According to the National Association of Real Estate Investment Trusts (NAREIT), the FTSE NAREIT Equity REIT Index delivered a 19.1%-total return and the FTSE NAREIT All REITs Index delivered an 18.5%-total return for the period, compared to 3.89% for the S&P 500. On a 12-month basis ended September 30, REITs nearly tripled the returns of the broader market, with the FTSE NAREIT Equity REIT Index delivering a 30.28%-total return and the FTSE NAREIT All REITs Index delivering 28.27%, compared to 10.16% for the S&P 500.
A NAREIT news release said the Apartments sector was the top performing segment of the U.S. REIT market in the first nine months of the year with a 32.83%-total return. Other top performing segments were Free-Standing Retail facilities, up 29.99%; Diversified REITs, up 23.07%; Self-Storage REITs, up 22.34%; Regional Malls, up 21.86%; and Lodging/Resorts, up 19.12%.
REITs also performed well for yield-seeking investors in the first nine months of the year, according to the announcement.
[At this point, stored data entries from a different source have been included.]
-- ==== Sys2Proof/Laws/PerInstr.lean ====
section
/-! SUPPORT. A statement made of every instruction's syntax: the word `encode` gives it carries the code of its own row of
spec/opcode_table.json (30_encoding.md R111, R121). -/

namespace Sys2Proof.Laws.CodeField

/-- The row's code: the two characters of a frame's op_code field (R105), or a host command's 3-bit code (R121). -/
def rowCode : Instr → Sum Bytes (BitVec 3)
  | .gatewayInit _ _ _ => .inl [0x30#8, 0x30#8]
  | .nodeInit _ _ _ => .inl [0x30#8, 0x31#8]
  | .initSuccess _ _ _ => .inl [0x30#8, 0x32#8]
  | .command _ _ _ => .inl [0x30#8, 0x33#8]
  | .commandExec _ _ _ => .inl [0x30#8, 0x34#8]
  | .sensorDataReq _ _ _ => .inl [0x30#8, 0x35#8]
  | .sensorData _ _ _ => .inl [0x30#8, 0x36#8]
  | .ack _ _ _ => .inl [0x30#8, 0x37#8]
  | .rst _ => .inr 0#3
  | .enc _ _ _ _ => .inr 1#3
  | .dec _ => .inr 2#3
  | .chkstart _ => .inr 3#3
  | .upd _ => .inr 4#3
  | .rx _ => .inr 5#3
  | .tick => .inr 6#3

/-- The code a word carries. -/
def wordCode : HostWord → Sum Bytes (BitVec 3)
  | .hostCmd code _ => .inr code
  | .frame buf => .inl ((buf.drop 6).take 2)

/-- The word of a well-formed instruction carries its row's code. -/
def Statement (i : Instr) : Prop := i.wf = true → wordCode (encode i) = rowCode i

theorem gatewayInit (id : NodeId) (kind : DataKind) (p : Bytes) : Statement (.gatewayInit id kind p) := fun _ => rfl
theorem nodeInit (id : NodeId) (kind : DataKind) (p : Bytes) : Statement (.nodeInit id kind p) := fun _ => rfl
theorem initSuccess (id : NodeId) (kind : DataKind) (p : Bytes) : Statement (.initSuccess id kind p) := fun _ => rfl
theorem command (id : NodeId) (kind : DataKind) (p : Bytes) : Statement (.command id kind p) := fun _ => rfl
theorem commandExec (id : NodeId) (kind : DataKind) (p : Bytes) : Statement (.commandExec id kind p) := fun _ => rfl
theorem sensorDataReq (id : NodeId) (kind : DataKind) (p : Bytes) : Statement (.sensorDataReq id kind p) := fun _ => rfl
theorem sensorData (id : NodeId) (kind : DataKind) (p : Bytes) : Statement (.sensorData id kind p) := fun _ => rfl
theorem ack (id : NodeId) (kind : DataKind) (p : Bytes) : Statement (.ack id kind p) := fun _ => rfl
theorem rst (cfg : RstCfg) : Statement (.rst cfg) := fun _ => rfl
theorem enc (id : NodeId) (op kind : Byte) (p : Bytes) : Statement (.enc id op kind p) := fun _ => rfl
theorem dec (buf : Bytes) : Statement (.dec buf) := fun _ => rfl
theorem chkstart (buf : Bytes) : Statement (.chkstart buf) := fun _ => rfl
theorem upd (m : Message) : Statement (.upd m) := fun _ => rfl
theorem rx (buf : Bytes) : Statement (.rx buf) := fun _ => rfl
theorem tick : Statement .tick := fun _ => rfl

end Sys2Proof.Laws.CodeField
end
The cash dividend yield of the FTSE NAREIT All REITs Index on September 30 was 4.55%, and the cash dividend yield of the FTSE NAREIT Equity REIT Index was 3.78%, compared to a 2.52% yield for 10-year U.S. Treasuries and 2.03% for the S&P 500.
NAREIT said a primary factor driving the share performance of REITs is the fact that the REIT industry significantly recapitalized itself through its access to the public equity and debt markets in 2009 and through the first nine months of this year – sources of capital that were unavailable to private equity real estate funds.
REITs raised $34.7 billion in 130 equity and debt offerings in 2009 and $32.5 billion in 131 offerings through the first nine months of this year, including $14.9 billion this year in 69 secondary equity offerings and another $1.6 billion in eight IPOs. REITs have used the proceeds of the offerings to pay down debt and begin to make strategic acquisitions of properties. The debt ratio of the FTSE NAREIT Equity REIT Index (debt as a percentage of total market capitalization) currently stands at 43.5%, down approximately one-third from 66.3% at the REIT market’s trough in March 2009.